REQUIREMENT ▸
Retyping all the entries exactly is the whole task.

++++ DATASET RECORDS

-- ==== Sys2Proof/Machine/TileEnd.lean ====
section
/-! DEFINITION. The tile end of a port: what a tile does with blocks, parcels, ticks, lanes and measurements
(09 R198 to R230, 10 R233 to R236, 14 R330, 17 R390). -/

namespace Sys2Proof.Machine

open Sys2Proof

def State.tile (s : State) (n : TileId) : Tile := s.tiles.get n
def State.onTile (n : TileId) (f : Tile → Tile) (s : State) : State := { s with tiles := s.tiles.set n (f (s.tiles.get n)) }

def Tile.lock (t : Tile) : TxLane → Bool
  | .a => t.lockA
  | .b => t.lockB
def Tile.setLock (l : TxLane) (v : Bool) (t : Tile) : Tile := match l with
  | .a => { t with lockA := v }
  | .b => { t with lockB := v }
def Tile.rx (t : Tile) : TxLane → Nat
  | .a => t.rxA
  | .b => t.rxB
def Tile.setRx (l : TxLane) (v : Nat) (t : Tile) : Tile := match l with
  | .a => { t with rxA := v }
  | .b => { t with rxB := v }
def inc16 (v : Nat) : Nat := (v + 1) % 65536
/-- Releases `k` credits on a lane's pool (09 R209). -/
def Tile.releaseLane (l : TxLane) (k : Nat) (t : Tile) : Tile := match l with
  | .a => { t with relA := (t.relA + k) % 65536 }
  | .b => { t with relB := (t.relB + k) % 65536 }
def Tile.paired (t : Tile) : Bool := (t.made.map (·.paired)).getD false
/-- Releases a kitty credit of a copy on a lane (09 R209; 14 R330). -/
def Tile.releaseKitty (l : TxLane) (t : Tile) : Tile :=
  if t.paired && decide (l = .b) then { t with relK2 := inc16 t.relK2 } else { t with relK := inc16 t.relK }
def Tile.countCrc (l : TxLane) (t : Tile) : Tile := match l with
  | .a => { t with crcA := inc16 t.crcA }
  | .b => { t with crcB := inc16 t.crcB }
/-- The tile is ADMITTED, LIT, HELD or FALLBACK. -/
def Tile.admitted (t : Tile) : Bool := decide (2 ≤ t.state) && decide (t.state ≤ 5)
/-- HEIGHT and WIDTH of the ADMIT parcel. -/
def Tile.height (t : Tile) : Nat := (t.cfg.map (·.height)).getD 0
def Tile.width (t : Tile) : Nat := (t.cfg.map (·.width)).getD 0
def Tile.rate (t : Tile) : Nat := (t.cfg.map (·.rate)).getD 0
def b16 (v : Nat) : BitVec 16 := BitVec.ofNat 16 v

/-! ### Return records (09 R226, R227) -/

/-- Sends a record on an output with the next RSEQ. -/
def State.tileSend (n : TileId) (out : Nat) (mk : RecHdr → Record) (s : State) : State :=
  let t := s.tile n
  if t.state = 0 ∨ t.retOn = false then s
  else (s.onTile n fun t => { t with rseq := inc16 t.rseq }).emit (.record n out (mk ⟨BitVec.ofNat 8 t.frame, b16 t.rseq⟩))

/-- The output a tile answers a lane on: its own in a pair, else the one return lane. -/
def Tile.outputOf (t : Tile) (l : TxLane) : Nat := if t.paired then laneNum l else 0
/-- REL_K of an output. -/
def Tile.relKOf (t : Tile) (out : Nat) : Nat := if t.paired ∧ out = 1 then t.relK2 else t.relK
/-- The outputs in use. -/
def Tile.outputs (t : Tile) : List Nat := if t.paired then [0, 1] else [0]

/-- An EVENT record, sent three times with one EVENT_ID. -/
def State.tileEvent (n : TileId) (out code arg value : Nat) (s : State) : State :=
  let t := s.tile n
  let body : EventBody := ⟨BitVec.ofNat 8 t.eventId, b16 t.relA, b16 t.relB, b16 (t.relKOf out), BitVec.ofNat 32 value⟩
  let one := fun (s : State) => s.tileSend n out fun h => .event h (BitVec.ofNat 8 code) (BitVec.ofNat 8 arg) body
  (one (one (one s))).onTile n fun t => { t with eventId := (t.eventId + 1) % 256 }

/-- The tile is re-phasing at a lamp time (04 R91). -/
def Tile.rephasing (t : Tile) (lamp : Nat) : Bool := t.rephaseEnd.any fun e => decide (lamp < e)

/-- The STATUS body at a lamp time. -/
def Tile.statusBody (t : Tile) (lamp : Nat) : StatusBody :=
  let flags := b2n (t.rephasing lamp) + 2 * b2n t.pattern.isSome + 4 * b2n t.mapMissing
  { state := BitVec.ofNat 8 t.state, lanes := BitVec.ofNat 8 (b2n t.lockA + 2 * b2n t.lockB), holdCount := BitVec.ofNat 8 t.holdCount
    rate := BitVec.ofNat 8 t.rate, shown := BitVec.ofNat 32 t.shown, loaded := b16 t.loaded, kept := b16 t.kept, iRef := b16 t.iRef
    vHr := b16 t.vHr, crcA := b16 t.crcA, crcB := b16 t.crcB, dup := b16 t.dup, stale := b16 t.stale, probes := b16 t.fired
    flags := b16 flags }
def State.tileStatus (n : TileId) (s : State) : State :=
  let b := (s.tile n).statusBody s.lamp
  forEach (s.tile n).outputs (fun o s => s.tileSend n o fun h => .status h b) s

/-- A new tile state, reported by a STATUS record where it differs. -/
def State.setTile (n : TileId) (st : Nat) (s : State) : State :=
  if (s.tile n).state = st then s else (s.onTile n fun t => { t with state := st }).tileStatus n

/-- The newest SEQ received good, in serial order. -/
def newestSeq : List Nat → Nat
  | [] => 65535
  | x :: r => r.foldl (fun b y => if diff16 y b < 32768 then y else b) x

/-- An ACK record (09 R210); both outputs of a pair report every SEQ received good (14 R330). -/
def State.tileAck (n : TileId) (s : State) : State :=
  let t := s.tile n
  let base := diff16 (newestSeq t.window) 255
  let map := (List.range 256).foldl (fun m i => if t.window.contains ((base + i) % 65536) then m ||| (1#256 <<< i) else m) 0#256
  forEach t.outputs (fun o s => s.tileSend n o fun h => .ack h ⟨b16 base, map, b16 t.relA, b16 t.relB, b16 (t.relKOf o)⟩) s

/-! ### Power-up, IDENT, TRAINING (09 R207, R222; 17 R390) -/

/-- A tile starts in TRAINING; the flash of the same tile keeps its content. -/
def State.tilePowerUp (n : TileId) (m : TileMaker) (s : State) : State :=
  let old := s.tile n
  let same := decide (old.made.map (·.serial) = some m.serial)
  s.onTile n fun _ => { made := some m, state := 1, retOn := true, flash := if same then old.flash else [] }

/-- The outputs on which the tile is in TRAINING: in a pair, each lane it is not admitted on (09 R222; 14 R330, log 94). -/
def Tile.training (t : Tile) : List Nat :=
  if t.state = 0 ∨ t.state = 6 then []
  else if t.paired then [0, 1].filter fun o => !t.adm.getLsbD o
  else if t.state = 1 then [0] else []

++++++++

ANSWER SPACE ▸
-- ==== Sys2Proof/Machine/TileEnd.lean ====
section
/-! DEFINITION. The tile end of a port: what a tile does with blocks, parcels, ticks, lanes and measurements
(09 R198 to R230, 10 R233 to R236, 14 R330, 17 R390). -/

namespace Sys2Proof.Machine

open Sys2Proof

def State.tile (s : State) (n : TileId) : Tile := s.tiles.get n
def State.onTile (n : TileId) (f : Tile → Tile) (s : State) : State := { s with tiles := s.tiles.set n (f (s.tiles.get n)) }

def Tile.lock (t : Tile) : TxLane → Bool
  | .a => t.lockA
  | .b => t.lockB
def Tile.setLock (l : TxLane) (v : Bool) (t : Tile) : Tile := match l with
  | .a => { t with lockA := v }
  | .b => { t with lockB := v }
def Tile.rx (t : Tile) : TxLane → Nat
  | .a => t.rxA
  | .b => t.rxB
def Tile.setRx (l : TxLane) (v : Nat) (t : Tile) : Tile := match l with
  | .a => { t with rxA := v }
  | .b => { t with rxB := v }
def inc16 (v : Nat) : Nat := (v + 1) % 65536
/-- Releases `k` credits on a lane's pool (09 R209). -/
def Tile.releaseLane (l : TxLane) (k : Nat) (t : Tile) : Tile := match l with
  | .a => { t with relA := (t.relA + k) % 65536 }
  | .b => { t with relB := (t.relB + k) % 65536 }
def Tile.paired (t : Tile) : Bool := (t.made.map (·.paired)).getD false
/-- Releases a kitty credit of a copy on a lane (09 R209; 14 R330). -/
def Tile.releaseKitty (l : TxLane) (t : Tile) : Tile :=
  if t.paired && decide (l = .b) then { t with relK2 := inc16 t.relK2 } else { t with relK := inc16 t.relK }
def Tile.countCrc (l : TxLane) (t : Tile) : Tile := match l with
  | .a => { t with crcA := inc16 t.crcA }
  | .b => { t with crcB := inc16 t.crcB }
/-- The tile is ADMITTED, LIT, HELD or FALLBACK. -/
def Tile.admitted (t : Tile) : Bool := decide (2 ≤ t.state) && decide (t.state ≤ 5)
/-- HEIGHT and WIDTH of the ADMIT parcel. -/
def Tile.height (t : Tile) : Nat := (t.cfg.map (·.height)).getD 0
def Tile.width (t : Tile) : Nat := (t.cfg.map (·.width)).getD 0
def Tile.rate (t : Tile) : Nat := (t.cfg.map (·.rate)).getD 0
def b16 (v : Nat) : BitVec 16 := BitVec.ofNat 16 v

/-! ### Return records (09 R226, R227) -/

/-- Sends a record on an output with the next RSEQ. -/
def State.tileSend (n : TileId) (out : Nat) (mk : RecHdr → Record) (s : State) : State :=
  let t := s.tile n
  if t.state = 0 ∨ t.retOn = false then s
  else (s.onTile n fun t => { t with rseq := inc16 t.rseq }).emit (.record n out (mk ⟨BitVec.ofNat 8 t.frame, b16 t.rseq⟩))

/-- The output a tile answers a lane on: its own in a pair, else the one return lane. -/
def Tile.outputOf (t : Tile) (l : TxLane) : Nat := if t.paired then laneNum l else 0
/-- REL_K of an output. -/
def Tile.relKOf (t : Tile) (out : Nat) : Nat := if t.paired ∧ out = 1 then t.relK2 else t.relK
/-- The outputs in use. -/
def Tile.outputs (t : Tile) : List Nat := if t.paired then [0, 1] else [0]

/-- An EVENT record, sent three times with one EVENT_ID. -/
def State.tileEvent (n : TileId) (out code arg value : Nat) (s : State) : State :=
  let t := s.tile n
  let body : EventBody := ⟨BitVec.ofNat 8 t.eventId, b16 t.relA, b16 t.relB, b16 (t.relKOf out), BitVec.ofNat 32 value⟩
  let one := fun (s : State) => s.tileSend n out fun h => .event h (BitVec.ofNat 8 code) (BitVec.ofNat 8 arg) body
  (one (one (one s))).onTile n fun t => { t with eventId := (t.eventId + 1) % 256 }

/-- The tile is re-phasing at a lamp time (04 R91). -/
def Tile.rephasing (t : Tile) (lamp : Nat) : Bool := t.rephaseEnd.any fun e => decide (lamp < e)

/-- The STATUS body at a lamp time. -/
def Tile.statusBody (t : Tile) (lamp : Nat) : StatusBody :=
  let flags := b2n (t.rephasing lamp) + 2 * b2n t.pattern.isSome + 4 * b2n t.mapMissing
  { state := BitVec.ofNat 8 t.state, lanes := BitVec.ofNat 8 (b2n t.lockA + 2 * b2n t.lockB), holdCount := BitVec.ofNat 8 t.holdCount
    rate := BitVec.ofNat 8 t.rate, shown := BitVec.ofNat 32 t.shown, loaded := b16 t.loaded, kept := b16 t.kept, iRef := b16 t.iRef
    vHr := b16 t.vHr, crcA := b16 t.crcA, crcB := b16 t.crcB, dup := b16 t.dup, stale := b16 t.stale, probes := b16 t.fired
    flags := b16 flags }
def State.tileStatus (n : TileId) (s : State) : State :=
  let b := (s.tile n).statusBody s.lamp
  forEach (s.tile n).outputs (fun o s => s.tileSend n o fun h => .status h b) s

/-- A new tile state, reported by a STATUS record where it differs. -/
def State.setTile (n : TileId) (st : Nat) (s : State) : State :=
  if (s.tile n).state = st then s else (s.onTile n fun t => { t with state := st }).tileStatus n

/-- The newest SEQ received good, in serial order. -/
def newestSeq : List Nat → Nat
  | [] => 65535
  | x :: r => r.foldl (fun b y => if diff16 y b < 32768 then y else b) x

/-- An ACK record (09 R210); both outputs of a pair report every SEQ received good (14 R330). -/
def State.tileAck (n : TileId) (s : State) : State :=
  let t := s.tile n
  let base := diff16 (newestSeq t.window) 255
  let map := (List.range 256).foldl (fun m i => if t.window.contains ((base + i) % 65536) then m ||| (1#256 <<< i) else m) 0#256
  forEach t.outputs (fun o s => s.tileSend n o fun h => .ack h ⟨b16 base, map, b16 t.relA, b16 t.relB, b16 (t.relKOf o)⟩) s

/-! ### Power-up, IDENT, TRAINING (09 R207, R222; 17 R390) -/

/-- A tile starts in TRAINING; the flash of the same tile keeps its content. -/
def State.tilePowerUp (n : TileId) (m : TileMaker) (s : State) : State :=
  let old := s.tile n
  let same := decide (old.made.map (·.serial) = some m.serial)
  s.onTile n fun _ => { made := some m, state := 1, retOn := true, flash := if same then old.flash else [] }

/-- The outputs on which the tile is in TRAINING: in a pair, each lane it is not admitted on (09 R222; 14 R330, log 94). -/
def Tile.training (t : Tile) : List Nat :=
  if t.state = 0 ∨ t.state = 6 then []
  else if t.paired then [0, 1].filter fun o => !t.adm.getLsbD o
  else if t.state = 1 then [0] else []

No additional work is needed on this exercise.